The House Committee on Transportation and Infrastructure yesterday voted unanimously to approve a bill that would limit the Mexican truck program run by the Federal Motor Carrier Safety Administration to a maximum of 1,000 trucks and terminate the program after three years. The bipartisan vote was 66-0.
The bill, known as the Safe American Roads Act of 2007, also spells out a number of safety issues that must be satisfied before the program can begin and sets up an independent review panel to oversee the program, along with the DOT and the Transportation Inspector General, to report to Congress.
“This bill will require that Mexican drivers and trucks meet the strict safety standards for a pilot program, and will allow the oversight panel to modify or terminate the program at any time that they determine the safety of the public has been put in jeopardy,” stated Highways and Transit Subcommittee Chairman Peter DeFazio (D-OR) “Launching this pilot program without safeguards to ensure compliance with U.S. safety laws would have been a recipe for disaster on our roads.”

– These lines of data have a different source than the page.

-- ==== Sys2Proof/Certificates/Slice0/Obligations.lean ====
section
/-! DEFINITION. The statements for the provers. Each cites the rule of spec/ it formalises; free values (`Config.any8`,
`Config.statusBits`, `Config.offSurfaceCell`, `turns`, `responsive`) and the parameters are universally quantified with the state. -/

open Sys2Proof Sys2Proof.Machine

/-! ### Encoding -/

/-- Decoding an encoded instruction gives it back, for every operand. -/
def Obligations.DecodeOfEncodeIsIdentity : Prop := ∀ i : Instr, decode (encode i) = .ok i

/-- Every packet the decoder accepts is the encoding of what it reads, READ apart, whose d field is not part of the
encoding (30_encoding.md R90): each word has one meaning. -/
def Obligations.EncodeOfDecodeIsIdentity : Prop :=
  ∀ (p : Packet) (i : Instr), decode p = .ok i → i ≠ .read → encode i = p

/-- Words of 95_test_vectors.md decode to what they stand for, one or more of each family. READ's word is written 0xD-- there:
its last two digits are no part of it. The C packet 0x0502 is the model's layout of V-B6's IRW cycle with DB = 0x05 (log 12,
DESIGN CHOICE): the spec gives the two bits and the byte, not where in a word the byte stands. -/
def Obligations.VectorWordsDecode : Prop :=
  decode ⟨.t, 0x032⟩ = .ok (.mode 0x32) ∧ decode ⟨.t, 0x21D⟩ = .ok (.nchr 0x1D) ∧
  decode ⟨.t, 0x912⟩ = .ok (.startHi 0x12) ∧ decode ⟨.t, 0xA97⟩ = .ok (.curLo 0x97) ∧
  decode ⟨.t, 0xCA5⟩ = .ok (.write 0xA5) ∧ decode ⟨.t, 0xD00⟩ = .ok .read ∧ decode ⟨.t, 0xF0F⟩ = .ok (.setBit 0x0F) ∧
  decode ⟨.c, 0x0502⟩ = .ok (.irw 0x05) ∧ decode ⟨.c, 0x1⟩ = .ok .drd ∧
  decode ⟨.op, 0x100E8000100⟩ = .ok (.move 232 1 0) ∧ decode ⟨.op, 0x300080001A5⟩ = .ok (.plotByte 8 1 0xA5) ∧
  decode ⟨.op, 0x4000B000201⟩ = .ok (.plotPixel 11 2 1) ∧ decode ⟨.op, 0x70000FFFF00⟩ = .ok (.scrollUp 0 65535 0) ∧
  decode ⟨.op, 0x90000000000⟩ = .ok (.reservedOp9 0 0 0)

/-! ### Transaction statements -/

/-- MODE (R150): the mode byte is stored, whatever it is, and nothing else of CTL changes but IR, BF and the model's own
notes that a data phase and a MODE command have happened. -/
def Obligations.ModeCommandStoresMode : Prop :=
  ∀ (d : Byte) (s : State), decode ⟨.t, 0x000 + d.toNat⟩ = .ok (.mode d) ∧
    (s.seqst = .idle → ctlAnswers s →
      ∃ t, exec (.mode d) s = .next t ∧ transactionDone .mode (fun c => { c with mode := d, modeSeen := true }) s t)

/-- PITCH, NCHR, TDIV (R151, R152, R153): once a MODE command has been executed (43_framebuffer_ops.md R196), each stores
its operand in its register and touches no other. -/
def Obligations.GeometryCommandsStoreOperand : Prop :=
  ∀ (d : Byte) (s : State),
    (decode ⟨.t, 0x100 + d.toNat⟩ = .ok (.pitch d) ∧ decode ⟨.t, 0x200 + d.toNat⟩ = .ok (.nchr d) ∧
      decode ⟨.t, 0x300 + d.toNat⟩ = .ok (.tdiv d)) ∧
    (s.seqst = .idle → ctlAnswers s → s.ctl.modeSeen = true →
      (∃ t, exec (.pitch d) s = .next t ∧ transactionDone .pitch (fun c => { c with pitch := d }) s t) ∧
      (∃ t, exec (.nchr d) s = .next t ∧ transactionDone .nchr (fun c => { c with nchr := d }) s t) ∧
      (∃ t, exec (.tdiv d) s = .next t ∧ transactionDone .tdiv (fun c => { c with tdiv := d }) s t))

/-- A geometry command before any MODE command (43_framebuffer_ops.md R196, log 17): it runs; the five configuration
registers are then unspecified, so nothing is said of them; everything else is as for any command. -/
def Obligations.GeometryBeforeModeLeavesRestAlone : Prop :=
  ∀ (d : Byte) (s : State), s.seqst = .idle → ctlAnswers s → s.ctl.modeSeen = false →
    (∃ t, exec (.pitch d) s = .next t ∧ transactionDone .pitch (fun c => { c with
        mode := t.ctl.mode, pitch := t.ctl.pitch, nchr := t.ctl.nchr, tdiv := t.ctl.tdiv, start := t.ctl.start }) s t) ∧
    (∃ t, exec (.nchr d) s = .next t ∧ transactionDone .nchr (fun c => { c with
        mode := t.ctl.mode, pitch := t.ctl.pitch, nchr := t.ctl.nchr, tdiv := t.ctl.tdiv, start := t.ctl.start }) s t) ∧
    (∃ t, exec (.tdiv d) s = .next t ∧ transactionDone .tdiv (fun c => { c with
        mode := t.ctl.mode, pitch := t.ctl.pitch, nchr := t.ctl.nchr, tdiv := t.ctl.tdiv, start := t.ctl.start }) s t)

/-- START_LO and START_HI (R154, R155): each replaces its own half of START and keeps the other. -/
def Obligations.StartCommandsLoadHalves : Prop :=
  ∀ (d : Byte) (s : State),
    (decode ⟨.t, 0x800 + d.toNat⟩ = .ok (.startLo d) ∧ decode ⟨.t, 0x900 + d.toNat⟩ = .ok (.startHi d)) ∧
    (s.seqst = .idle → ctlAnswers s →
      (∃ t, exec (.startLo d) s = .next t ∧
        transactionDone .startLo (fun c => { c with start := c.start.extractLsb' 8 8 ++ d }) s t) ∧
      (∃ t, exec (.startHi d) s = .next t ∧
        transactionDone .startHi (fun c => { c with start := d ++ c.start.extractLsb' 0 8 }) s t))

/-- CUR_LO and CUR_HI (R156, R157): each replaces its own half of the cursor; the pair CUR_LO lo, CUR_HI hi leaves
{hi, lo} whatever the cursor held. -/
def Obligations.CursorCommandsLoadHalves : Prop :=
  ∀ (d : Byte) (s : State),
    (decode ⟨.t, 0xA00 + d.toNat⟩ = .ok (.curLo d) ∧ decode ⟨.t, 0xB00 + d.toNat⟩ = .ok (.curHi d)) ∧
    (s.seqst = .idle → ctlAnswers s →
      (∃ t, exec (.curLo d) s = .next t ∧
        transactionDone .curLo (fun c => { c with cur := c.cur.extractLsb' 8 8 ++ d }) s t) ∧
      (∃ t, exec (.curHi d) s = .next t ∧
        transactionDone .curHi (fun c => { c with cur := d ++ c.cur.extractLsb' 0 8 }) s t)) ∧
    (s.seqst = .idle → prompt s → ∀ hi : Byte,
      ∃ t u, exec (.curLo d) s = .next t ∧ exec (.curHi hi) t = .next u ∧ u.ctl.cur = hi ++ d)

/-- WRITE (R158): the byte at the cursor becomes the operand, the cursor advances by one, no other byte changes. -/
def Obligations.WriteCommandStoresAtCursor : Prop :=
  ∀ (d : Byte) (s : State), decode ⟨.t, 0xC00 + d.toNat⟩ = .ok (.write d) ∧
    (s.seqst = .idle → ctlAnswers s →
      ∃ t, exec (.write d) s = .next t ∧
        transactionDone .write (fun c => { c with mem := t.ctl.mem, cur := c.cur + 1 }) s t ∧
        t.ctl.mem.get (memMap s.params s.ctl.cur) = some d ∧ sameCellsBut (memMap s.params s.ctl.cur) s t)

/-- READ (R159): the byte at the cursor is returned, a free byte where nothing has written it; the cursor advances by one;
memory is unchanged. The d bits of the word are not part of the encoding. -/
def Obligations.ReadCommandReturnsByteAtCursor : Prop :=
  ∀ (d : Byte) (s : State), decode ⟨.t, 0xD00 + d.toNat⟩ = .ok .read ∧
    (s.seqst = .idle → ctlAnswers s →
      ∃ t, exec .read s = .next t ∧ transactionDone .read (fun c => { c with cur := c.cur + 1 }) s t ∧
        (∀ v, s.ctl.mem.get (memMap s.params s.ctl.cur) = some v → t.smp = v) ∧
        (s.ctl.mem.get (memMap s.params s.ctl.cur) = none → ∃ n, s.draws ≤ n ∧ n < t.draws ∧ t.smp = Config.any8 n))

/-- CLEAR_BIT (R160): bit d[2:0] of the byte at the cursor becomes 0, the other seven keep their value where the byte had
one, no other byte changes, the cursor advances if BITOP_ADVANCE. -/
def Obligations.ClearBitCommandClearsOneBit : Prop :=
  ∀ (d : Byte) (s : State), decode ⟨.t, 0xE00 + d.toNat⟩ = .ok (.clearBit d) ∧
    (s.seqst = .idle → ctlAnswers s →
      ∃ t v, exec (.clearBit d) s = .next t ∧
        transactionDone .clearBit (fun c => { c with
          mem := t.ctl.mem, cur := if s.params.bitopAdvance then c.cur + 1 else c.cur }) s t ∧
        t.ctl.mem.get (memMap s.params s.ctl.cur) = some v ∧ v.getLsbD (d.toNat % 8) = false ∧
        (∀ b, s.ctl.mem.get (memMap s.params s.ctl.cur) = some b →
          ∀ j, j < 8 → j ≠ d.toNat % 8 → v.getLsbD j = b.getLsbD j) ∧
        sameCellsBut (memMap s.params s.ctl.cur) s t)

/-- SET_BIT (R161): bit d[2:0] of the byte at the cursor becomes 1; the rest as for CLEAR_BIT. -/
def Obligations.SetBitCommandSetsOneBit : Prop :=
  ∀ (d : Byte) (s : State), decode ⟨.t, 0xF00 + d.toNat⟩ = .ok (.setBit d) ∧
    (s.seqst = .idle → ctlAnswers s →
      ∃ t v, exec (.setBit d) s = .next t ∧
        transactionDone .setBit (fun c => { c with
          mem := t.ctl.mem, cur := if s.params.bitopAdvance then c.cur + 1 else c.cur }) s t ∧
        t.ctl.mem.get (memMap s.params s.ctl.cur) = some v ∧ v.getLsbD (d.toNat % 8) = true ∧
        (∀ b, s.ctl.mem.get (memMap s.params s.ctl.cur) = some b →
          ∀ j, j < 8 → j ≠ d.toNat % 8 → v.getLsbD j = b.getLsbD j) ∧
        sameCellsBut (memMap s.params s.ctl.cur) s t)

/-- What the lines hold after a transaction (R120, R123 to R125): the idle condition, and on the data lines the physical byte
SEQ drove last, the operand of a write, the command byte of READ. -/
def Obligations.LinesHoldLastDrivenByte : Prop :=
  ∀ (d : Byte) (s : State), s.seqst = .idle → ctlAnswers s →
    (∀ i ∈ [Instr.mode d, .pitch d, .nchr d, .tdiv d, .startLo d, .startHi d, .curLo d, .curHi d, .write d, .clearBit d,
        .setBit d], ∃ t, exec i s = .next t ∧ t.pins = ⟨false, false, false, .out, wire s.params d⟩) ∧
    ∃ t, exec .read s = .next t ∧ t.pins = ⟨false, false, false, .out, wire s.params 0x0D⟩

The Dept. of Transportation said in a statement emailed to FleetOwner:
“The Department spent more than five years working to meet conditions Congress placed on cross-border trucking in 2001 and has met every condition placed on the program. The current plan ensures the safety of our highways while creating new economic opportunities for American businesses and lower costs for American consumers. It is time to stop delaying a program that will be good for the American economy and implement the law that Congress passed 14 years ago.”
The broad support for the legislation that would effectively slow down the DOT program, which originally was slated to fulfill a NAFTA provision in 1994, underscores that the Department is facing a long road ahead to satisfy lawmakers.
On Monday DOT announced it has improved the Mexican truck program by ensuring that American companies will have the opportunity to operate in Mexico no later than Mexican companies operate north of the border—a measure intended to assuage lawmaker concerns that the program is unfair to U.S. businesses. Although there were immediate signs that the DOT made progress in satisfying Senate concerns about the program’s effect on business, it is now apparent that the House has significant concerns about its effect on highway safety.